Aim of the task:
Write out exactly the lines below that run from the one containing "def Site.laneList (x" through the one containing "def State.siteOfLane (s", both included, with no other lines.

Records for the task:
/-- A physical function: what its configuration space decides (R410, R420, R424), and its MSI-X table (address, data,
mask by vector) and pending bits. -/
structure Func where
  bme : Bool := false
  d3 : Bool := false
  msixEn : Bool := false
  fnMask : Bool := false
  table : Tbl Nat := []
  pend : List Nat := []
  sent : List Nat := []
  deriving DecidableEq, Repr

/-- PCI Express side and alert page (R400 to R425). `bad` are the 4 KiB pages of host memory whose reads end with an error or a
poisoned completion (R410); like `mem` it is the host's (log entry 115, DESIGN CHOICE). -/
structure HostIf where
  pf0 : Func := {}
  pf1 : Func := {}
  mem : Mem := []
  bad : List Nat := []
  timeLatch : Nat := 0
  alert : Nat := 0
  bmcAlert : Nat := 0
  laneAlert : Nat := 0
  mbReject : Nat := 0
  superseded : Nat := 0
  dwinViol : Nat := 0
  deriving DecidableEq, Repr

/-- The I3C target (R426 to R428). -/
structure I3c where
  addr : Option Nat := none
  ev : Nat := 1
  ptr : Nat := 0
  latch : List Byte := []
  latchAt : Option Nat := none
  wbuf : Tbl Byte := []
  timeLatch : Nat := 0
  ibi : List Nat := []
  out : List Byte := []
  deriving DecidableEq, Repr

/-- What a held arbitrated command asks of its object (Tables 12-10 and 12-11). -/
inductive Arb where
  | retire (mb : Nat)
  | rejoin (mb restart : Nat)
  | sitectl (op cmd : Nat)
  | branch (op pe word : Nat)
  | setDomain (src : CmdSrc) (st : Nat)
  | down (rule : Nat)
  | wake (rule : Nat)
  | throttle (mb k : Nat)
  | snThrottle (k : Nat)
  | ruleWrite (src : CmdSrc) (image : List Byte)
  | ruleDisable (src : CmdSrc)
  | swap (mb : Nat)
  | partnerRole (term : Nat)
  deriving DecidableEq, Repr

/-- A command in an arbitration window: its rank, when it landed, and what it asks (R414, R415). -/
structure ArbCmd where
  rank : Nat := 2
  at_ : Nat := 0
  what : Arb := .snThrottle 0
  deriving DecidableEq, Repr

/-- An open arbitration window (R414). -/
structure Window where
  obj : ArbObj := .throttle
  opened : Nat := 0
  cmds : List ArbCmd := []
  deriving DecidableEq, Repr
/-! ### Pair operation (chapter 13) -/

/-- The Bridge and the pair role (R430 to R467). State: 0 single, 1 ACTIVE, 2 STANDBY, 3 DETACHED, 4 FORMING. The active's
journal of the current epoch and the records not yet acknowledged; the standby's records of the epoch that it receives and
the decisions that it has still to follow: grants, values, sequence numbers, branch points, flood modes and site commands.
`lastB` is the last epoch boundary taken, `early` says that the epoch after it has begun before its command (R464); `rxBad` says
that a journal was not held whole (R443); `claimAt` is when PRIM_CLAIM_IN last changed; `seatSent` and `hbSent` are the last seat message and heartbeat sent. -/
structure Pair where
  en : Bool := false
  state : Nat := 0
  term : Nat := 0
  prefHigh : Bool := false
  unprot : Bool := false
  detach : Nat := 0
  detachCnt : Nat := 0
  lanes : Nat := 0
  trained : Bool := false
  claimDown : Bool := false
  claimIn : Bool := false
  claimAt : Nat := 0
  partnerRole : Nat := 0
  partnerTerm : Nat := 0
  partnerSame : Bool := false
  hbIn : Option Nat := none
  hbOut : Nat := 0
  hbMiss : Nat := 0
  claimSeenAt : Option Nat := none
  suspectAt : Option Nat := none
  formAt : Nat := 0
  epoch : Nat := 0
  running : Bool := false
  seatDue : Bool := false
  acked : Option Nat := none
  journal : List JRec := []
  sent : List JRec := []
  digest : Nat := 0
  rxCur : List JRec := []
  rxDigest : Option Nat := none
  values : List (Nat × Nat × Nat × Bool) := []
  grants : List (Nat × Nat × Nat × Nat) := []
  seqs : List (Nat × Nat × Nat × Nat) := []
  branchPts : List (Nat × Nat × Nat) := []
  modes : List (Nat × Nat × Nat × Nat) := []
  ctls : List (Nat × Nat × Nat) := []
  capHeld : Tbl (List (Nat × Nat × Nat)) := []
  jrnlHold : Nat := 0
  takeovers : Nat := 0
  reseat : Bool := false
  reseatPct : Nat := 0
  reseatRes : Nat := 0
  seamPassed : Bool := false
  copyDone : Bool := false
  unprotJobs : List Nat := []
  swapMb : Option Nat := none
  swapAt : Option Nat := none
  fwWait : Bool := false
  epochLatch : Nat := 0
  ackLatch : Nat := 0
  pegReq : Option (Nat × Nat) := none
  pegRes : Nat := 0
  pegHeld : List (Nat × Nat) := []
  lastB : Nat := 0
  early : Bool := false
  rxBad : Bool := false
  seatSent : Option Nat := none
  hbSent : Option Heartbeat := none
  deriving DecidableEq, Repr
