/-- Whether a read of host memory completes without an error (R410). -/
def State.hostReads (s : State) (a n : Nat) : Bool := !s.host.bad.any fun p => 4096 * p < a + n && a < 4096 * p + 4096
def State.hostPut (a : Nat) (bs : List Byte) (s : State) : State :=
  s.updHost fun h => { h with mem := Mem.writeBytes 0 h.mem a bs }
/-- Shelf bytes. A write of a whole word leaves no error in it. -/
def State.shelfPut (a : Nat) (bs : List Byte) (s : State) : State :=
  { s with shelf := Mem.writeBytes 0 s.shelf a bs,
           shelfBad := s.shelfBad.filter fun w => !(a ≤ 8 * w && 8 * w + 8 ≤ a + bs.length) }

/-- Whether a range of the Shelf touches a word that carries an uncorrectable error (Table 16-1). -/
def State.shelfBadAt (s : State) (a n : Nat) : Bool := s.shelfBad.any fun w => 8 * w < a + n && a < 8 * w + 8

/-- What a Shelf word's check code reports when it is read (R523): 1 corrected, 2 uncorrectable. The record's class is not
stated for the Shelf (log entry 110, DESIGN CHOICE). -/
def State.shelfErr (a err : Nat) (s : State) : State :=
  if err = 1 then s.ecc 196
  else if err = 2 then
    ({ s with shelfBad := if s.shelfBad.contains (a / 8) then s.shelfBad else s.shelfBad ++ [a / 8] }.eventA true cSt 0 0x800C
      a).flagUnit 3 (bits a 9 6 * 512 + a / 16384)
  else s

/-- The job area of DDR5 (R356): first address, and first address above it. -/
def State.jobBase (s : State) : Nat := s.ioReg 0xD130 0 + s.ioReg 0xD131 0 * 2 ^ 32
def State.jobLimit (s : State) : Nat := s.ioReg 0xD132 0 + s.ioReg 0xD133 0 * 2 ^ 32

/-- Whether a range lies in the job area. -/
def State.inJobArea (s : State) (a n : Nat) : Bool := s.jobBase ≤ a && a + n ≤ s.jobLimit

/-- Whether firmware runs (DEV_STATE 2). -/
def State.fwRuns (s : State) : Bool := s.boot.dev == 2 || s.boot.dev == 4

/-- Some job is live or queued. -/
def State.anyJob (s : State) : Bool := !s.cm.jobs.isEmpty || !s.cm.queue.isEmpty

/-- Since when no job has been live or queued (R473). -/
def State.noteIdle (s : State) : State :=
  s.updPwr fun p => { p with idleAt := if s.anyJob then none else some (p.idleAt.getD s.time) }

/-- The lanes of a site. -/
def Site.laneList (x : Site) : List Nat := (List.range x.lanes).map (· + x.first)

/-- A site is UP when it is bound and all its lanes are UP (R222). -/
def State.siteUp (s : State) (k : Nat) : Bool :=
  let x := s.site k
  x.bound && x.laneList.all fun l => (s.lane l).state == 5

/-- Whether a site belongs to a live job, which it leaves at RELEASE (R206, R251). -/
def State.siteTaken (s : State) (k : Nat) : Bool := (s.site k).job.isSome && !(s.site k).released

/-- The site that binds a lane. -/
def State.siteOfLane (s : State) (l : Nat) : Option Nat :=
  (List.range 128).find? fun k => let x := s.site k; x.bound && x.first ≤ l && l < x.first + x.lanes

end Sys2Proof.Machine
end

Solution:
def Site.laneList (x : Site) : List Nat := (List.range x.lanes).map (· + x.first)

/-- A site is UP when it is bound and all its lanes are UP (R222). -/
def State.siteUp (s : State) (k : Nat) : Bool :=
  let x := s.site k
  x.bound && x.laneList.all fun l => (s.lane l).state == 5

/-- Whether a site belongs to a live job, which it leaves at RELEASE (R206, R251). -/
def State.siteTaken (s : State) (k : Nat) : Bool := (s.site k).job.isSome && !(s.site k).released

/-- The site that binds a lane. -/
def State.siteOfLane (s : State) (l : Nat) : Option Nat :=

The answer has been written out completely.